■ Exercise brief: Word for word, retype the first line of the records and every following line through the one containing "(reg : CfgReg)".

■ Raw data:
-- ==== Sys2Proof/Laws/KeepsHost.lean ====
section
/-!
SUPPORT. `_kept` lemmas (Laws/Keeps) of the operations on host ports, queues, SPDM and the dictionary.
-/
namespace Sys2Proof.Machine

theorem State.portReset_kept {s0 : State} (s : State) (h : Nat) (h0 : s0.Kept s) :
    s0.Kept (State.portReset s h) := by
  unfold State.portReset
  try dsimp only
  repeat' first
    | with_reducible assumption
    | with_reducible apply State.setPort_kept
    | with_reducible apply State.endLoad_kept
    | with_reducible apply mapMs_kept
    | fail_if_no_progress with_reducible refine State.Kept.mk0 ?_ rfl rfl
    | with_reducible refine State.Kept.ite ?_ ?_
    | split

theorem State.setQueue_kept {s0 : State} (s : State) (h : Nat) (q : Nat) (u : Queue) (h0 : s0.Kept s) :
    s0.Kept (State.setQueue s h q u) := by
  unfold State.setQueue
  try dsimp only
  repeat' first
    | with_reducible assumption
    | with_reducible apply State.setPort_kept
    | fail_if_no_progress with_reducible refine State.Kept.mk0 ?_ rfl rfl

theorem State.fetch_kept {s0 : State} (s : State) (h : Nat) (q : Nat) (cmds : List QCmd) (h0 : s0.Kept s) :
    s0.Kept (State.fetch s h q cmds) := by
  unfold State.fetch
  try dsimp only
  repeat' first
    | with_reducible assumption
    | with_reducible apply State.setQueue_kept
    | fail_if_no_progress with_reducible refine State.Kept.mk0 ?_ rfl rfl
    | with_reducible refine State.Kept.ite ?_ ?_
    | split

theorem State.fetchAll_kept {s0 : State} (s : State) (h : Nat) (cmds : List (List QCmd)) (h0 : s0.Kept s) :
    s0.Kept (State.fetchAll s h cmds) := by
  unfold State.fetchAll
  try dsimp only
  repeat' first
    | with_reducible assumption
    | with_reducible apply State.fetch_kept
    | fail_if_no_progress with_reducible refine State.Kept.mk0 ?_ rfl rfl
    | with_reducible refine State.Kept.ite ?_ ?_
    | with_reducible refine State.Kept.foldl ?_ ?_
    | with_reducible refine State.Kept.foldl_fst ?_ ?_
    | split
    | (intro; try dsimp only)

theorem State.configRequest_kept {s0 : State} (s : State) (h : Nat) (reg : CfgReg) (write : Option W32) (cmds : List (List QCmd)) (h0 : s0.Kept s) :
    s0.Kept (State.configRequest s h reg write cmds) := by
  unfold State.configRequest
  try dsimp only
  repeat' first
    | with_reducible assumption
    | with_reducible apply State.fetchAll_kept
    | with_reducible apply State.setPort_kept
    | with_reducible apply State.emit_kept
    | fail_if_no_progress with_reducible refine State.Kept.mk0 ?_ rfl rfl
    | with_reducible refine State.Kept.ite ?_ ?_
    | split

theorem State.countMisaligned_kept {s0 : State} (s : State) (h : Nat) (h0 : s0.Kept s) :
    s0.Kept (State.countMisaligned s h) := by
  unfold State.countMisaligned
  try dsimp only
  repeat' first
    | with_reducible assumption
    | with_reducible apply State.setPort_kept
    | fail_if_no_progress with_reducible refine State.Kept.mk0 ?_ rfl rfl

theorem State.countNotOwned_kept {s0 : State} (s : State) (h : Nat) (h0 : s0.Kept s) :
    s0.Kept (State.countNotOwned s h) := by
  unfold State.countNotOwned
  try dsimp only
  repeat' first
    | with_reducible assumption
    | with_reducible apply State.setPort_kept
    | fail_if_no_progress with_reducible refine State.Kept.mk0 ?_ rfl rfl

theorem State.countUnmapped_kept {s0 : State} (s : State) (h : Nat) (h0 : s0.Kept s) :
    s0.Kept (State.countUnmapped s h) := by
  unfold State.countUnmapped
  try dsimp only
  repeat' first
    | with_reducible assumption
    | with_reducible apply State.setPort_kept
    | fail_if_no_progress with_reducible refine State.Kept.mk0 ?_ rfl rfl

theorem State.countRefusal_kept {s0 : State} (s : State) (h : Nat) (a2 : WinRefusal) (h0 : s0.Kept s) :
    s0.Kept (State.countRefusal s h a2) := by
  unfold State.countRefusal
  try dsimp only
  repeat' first
    | with_reducible assumption
    | with_reducible apply State.countUnmapped_kept
    | with_reducible apply State.countNotOwned_kept
    | fail_if_no_progress with_reducible refine State.Kept.mk0 ?_ rfl rfl
    | split

theorem State.dropBell_kept {s0 : State} (s : State) (h : Nat) (h0 : s0.Kept s) :
    s0.Kept (State.dropBell s h) := by
  unfold State.dropBell
  try dsimp only
  repeat' first
    | with_reducible assumption
    | with_reducible apply State.setPort_kept
    | fail_if_no_progress with_reducible refine State.Kept.mk0 ?_ rfl rfl

theorem State.doorbell_kept {s0 : State} (s : State) (h : Nat) (p : Nat) (v : W64) (ide : Option Nat) (h0 : s0.Kept s) :
    s0.Kept (State.doorbell s h p v ide) := by
  unfold State.doorbell
  try dsimp only
  repeat' first
    | with_reducible assumption
    | with_reducible apply State.setPort_kept
    | with_reducible apply State.dropBell_kept
    | with_reducible apply State.countNotOwned_kept
    | fail_if_no_progress with_reducible refine State.Kept.mk0 ?_ rfl rfl
    | with_reducible refine State.Kept.ite ?_ ?_
    | split

theorem State.hostRequests_kept {s0 : State} (s : State) (h : Nat) (p : Nat) (r : Nat) (kind : ReqKind) (a5 : List (Nat × Nat × Nat × Nat)) (a6 : List Byte) (h0 : s0.Kept s) :
    s0.Kept (State.hostRequests s h p r kind a5 a6).1 := by
  induction a5 generalizing s h p r kind a6 h0 with
  | nil =>
    unfold State.hostRequests
    try dsimp only
    repeat' first
      | with_reducible assumption
      | with_reducible apply ih
      | with_reducible apply State.queueRequest_kept
      | fail_if_no_progress with_reducible refine State.Kept.mk0 ?_ rfl rfl
      | split
  | cons x xs ih =>
    unfold State.hostRequests
    try dsimp only
    repeat' first
      | with_reducible assumption
      | with_reducible apply ih
      | with_reducible apply State.queueRequest_kept
      | fail_if_no_progress with_reducible refine State.Kept.mk0 ?_ rfl rfl
      | split

theorem State.ideFail_kept {s0 : State} (s : State) (h : Nat) (k : Nat) (h0 : s0.Kept s) :
    s0.Kept (State.ideFail s h k) := by
  unfold State.ideFail
  try dsimp only
  repeat' first
    | with_reducible assumption
    | with_reducible apply State.setPort_kept
    | fail_if_no_progress with_reducible refine State.Kept.mk0 ?_ rfl rfl
    | with_reducible refine State.Kept.ite ?_ ?_
    | split

theorem State.linkUp_kept {s0 : State} (s : State) (h : Nat) (speed : Nat) (width : Nat) (flit : Bool) (h0 : s0.Kept s) :
    s0.Kept (State.linkUp s h speed width flit) := by
  unfold State.linkUp
  try dsimp only
  repeat' first
    | with_reducible assumption
    | with_reducible apply State.setPort_kept
    | fail_if_no_progress with_reducible refine State.Kept.mk0 ?_ rfl rfl
    | with_reducible refine State.Kept.ite ?_ ?_
    | split

theorem State.mapWindow_kept {s0 : State} (s : State) (h : Nat) (slot : Nat) (v : W64) (h0 : s0.Kept s) :
    s0.Kept (State.mapWindow s h slot v) := by
  unfold State.mapWindow
  try dsimp only
  repeat' first
    | with_reducible assumption
    | with_reducible apply State.setPort_kept
    | with_reducible apply State.countNotOwned_kept
    | fail_if_no_progress with_reducible refine State.Kept.mk0 ?_ rfl rfl
    | with_reducible refine State.Kept.ite ?_ ?_
    | split

theorem State.noteReads_kept {s0 : State} (s : State) (p : Nat) (r : Nat) (o : Nat) (n : Nat) (h0 : s0.Kept s) :
    s0.Kept (State.noteReads s p r o n) := by
  unfold State.noteReads
  try dsimp only
  repeat' first
    | with_reducible assumption
    | with_reducible apply State.noteLate_kept
    | fail_if_no_progress with_reducible refine State.Kept.mk0 ?_ rfl rfl
    | with_reducible refine State.Kept.foldl ?_ ?_
    | with_reducible refine State.Kept.foldl_fst ?_ ?_
    | (intro; try dsimp only)

theorem State.openRead_kept {s0 : State} (s : State) (h : Nat) (p : Nat) (r : Nat) (o : Nat) (n : Nat) (addr : Option W64) (h0 : s0.Kept s) :
    s0.Kept (State.openRead s h p r o n addr).1 := by
  unfold State.openRead
  try dsimp only
  repeat' first
    | with_reducible assumption
    | with_reducible apply State.setPort_kept
    | with_reducible apply State.hostRequests_kept
    | fail_if_no_progress with_reducible refine State.Kept.mk0 ?_ rfl rfl
    | with_reducible refine State.Kept.of_pair ‹_› ?_

theorem State.openWrite_kept {s0 : State} (s : State) (h : Nat) (p : Nat) (r : Nat) (o : Nat) (bs : List Byte) (h0 : s0.Kept s) :
    s0.Kept (State.openWrite s h p r o bs).1 := by
  unfold State.openWrite
  try dsimp only
  repeat' first
    | with_reducible assumption
    | with_reducible apply State.setPort_kept
    | with_reducible apply State.hostRequests_kept
    | fail_if_no_progress with_reducible refine State.Kept.mk0 ?_ rfl rfl
    | with_reducible refine State.Kept.of_pair ‹_› ?_

theorem State.portReady_kept {s0 : State} (s : State) (h : Nat) (h0 : s0.Kept s) :
    s0.Kept (State.portReady s h) := by
  unfold State.portReady
  try dsimp only
  repeat' first
    | with_reducible assumption
    | with_reducible apply State.setPort_kept
    | fail_if_no_progress with_reducible refine State.Kept.mk0 ?_ rfl rfl
    | with_reducible refine State.Kept.ite ?_ ?_
    | split

theorem State.readNow_kept {s0 : State} (s : State) (p : Nat) (r : Nat) (o : Nat) (n : Nat) (errs : List SymErr) (h0 : s0.Kept s) :
    s0.Kept (State.readNow s p r o n errs).1 := by
  unfold State.readNow
  try dsimp only
  repeat' first
    | with_reducible assumption
    | with_reducible apply Reading.checked_kept
    | with_reducible apply State.reading_kept
    | with_reducible apply Reading.range_kept
    | with_reducible apply State.noteReads_kept
    | fail_if_no_progress with_reducible refine State.Kept.mk0 ?_ rfl rfl
    | with_reducible refine State.Kept.of_pair ‹_› ?_

theorem State.releaseBell_kept {s0 : State} (s : State) (h : Nat) (h0 : s0.Kept s) :
    s0.Kept (State.releaseBell s h) := by
  unfold State.releaseBell
  try dsimp only
  repeat' first
    | with_reducible assumption
    | with_reducible apply State.setPort_kept
    | with_reducible apply State.inject_kept
    | with_reducible apply State.dropBell_kept
    | fail_if_no_progress with_reducible refine State.Kept.mk0 ?_ rfl rfl
    | with_reducible refine State.Kept.ite ?_ ?_
    | split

■ Written solution:
-- ==== Sys2Proof/Laws/KeepsHost.lean ====
section
/-!
SUPPORT. `_kept` lemmas (Laws/Keeps) of the operations on host ports, queues, SPDM and the dictionary.
-/
namespace Sys2Proof.Machine

theorem State.portReset_kept {s0 : State} (s : State) (h : Nat) (h0 : s0.Kept s) :
    s0.Kept (State.portReset s h) := by
  unfold State.portReset
  try dsimp only
  repeat' first
    | with_reducible assumption
    | with_reducible apply State.setPort_kept
    | with_reducible apply State.endLoad_kept
    | with_reducible apply mapMs_kept
    | fail_if_no_progress with_reducible refine State.Kept.mk0 ?_ rfl rfl
    | with_reducible refine State.Kept.ite ?_ ?_
    | split

theorem State.setQueue_kept {s0 : State} (s : State) (h : Nat) (q : Nat) (u : Queue) (h0 : s0.Kept s) :
    s0.Kept (State.setQueue s h q u) := by
  unfold State.setQueue
  try dsimp only
  repeat' first
    | with_reducible assumption
    | with_reducible apply State.setPort_kept
    | fail_if_no_progress with_reducible refine State.Kept.mk0 ?_ rfl rfl

theorem State.fetch_kept {s0 : State} (s : State) (h : Nat) (q : Nat) (cmds : List QCmd) (h0 : s0.Kept s) :
    s0.Kept (State.fetch s h q cmds) := by
  unfold State.fetch
  try dsimp only
  repeat' first
    | with_reducible assumption
    | with_reducible apply State.setQueue_kept
    | fail_if_no_progress with_reducible refine State.Kept.mk0 ?_ rfl rfl
    | with_reducible refine State.Kept.ite ?_ ?_
    | split

theorem State.fetchAll_kept {s0 : State} (s : State) (h : Nat) (cmds : List (List QCmd)) (h0 : s0.Kept s) :
    s0.Kept (State.fetchAll s h cmds) := by
  unfold State.fetchAll
  try dsimp only
  repeat' first
    | with_reducible assumption
    | with_reducible apply State.fetch_kept
    | fail_if_no_progress with_reducible refine State.Kept.mk0 ?_ rfl rfl
    | with_reducible refine State.Kept.ite ?_ ?_
    | with_reducible refine State.Kept.foldl ?_ ?_
    | with_reducible refine State.Kept.foldl_fst ?_ ?_
    | split
    | (intro; try dsimp only)

theorem State.configRequest_kept {s0 : State} (s : State) (h : Nat) (reg : CfgReg) (write : Option W32) (cmds : List (List QCmd)) (h0 : s0.Kept s) :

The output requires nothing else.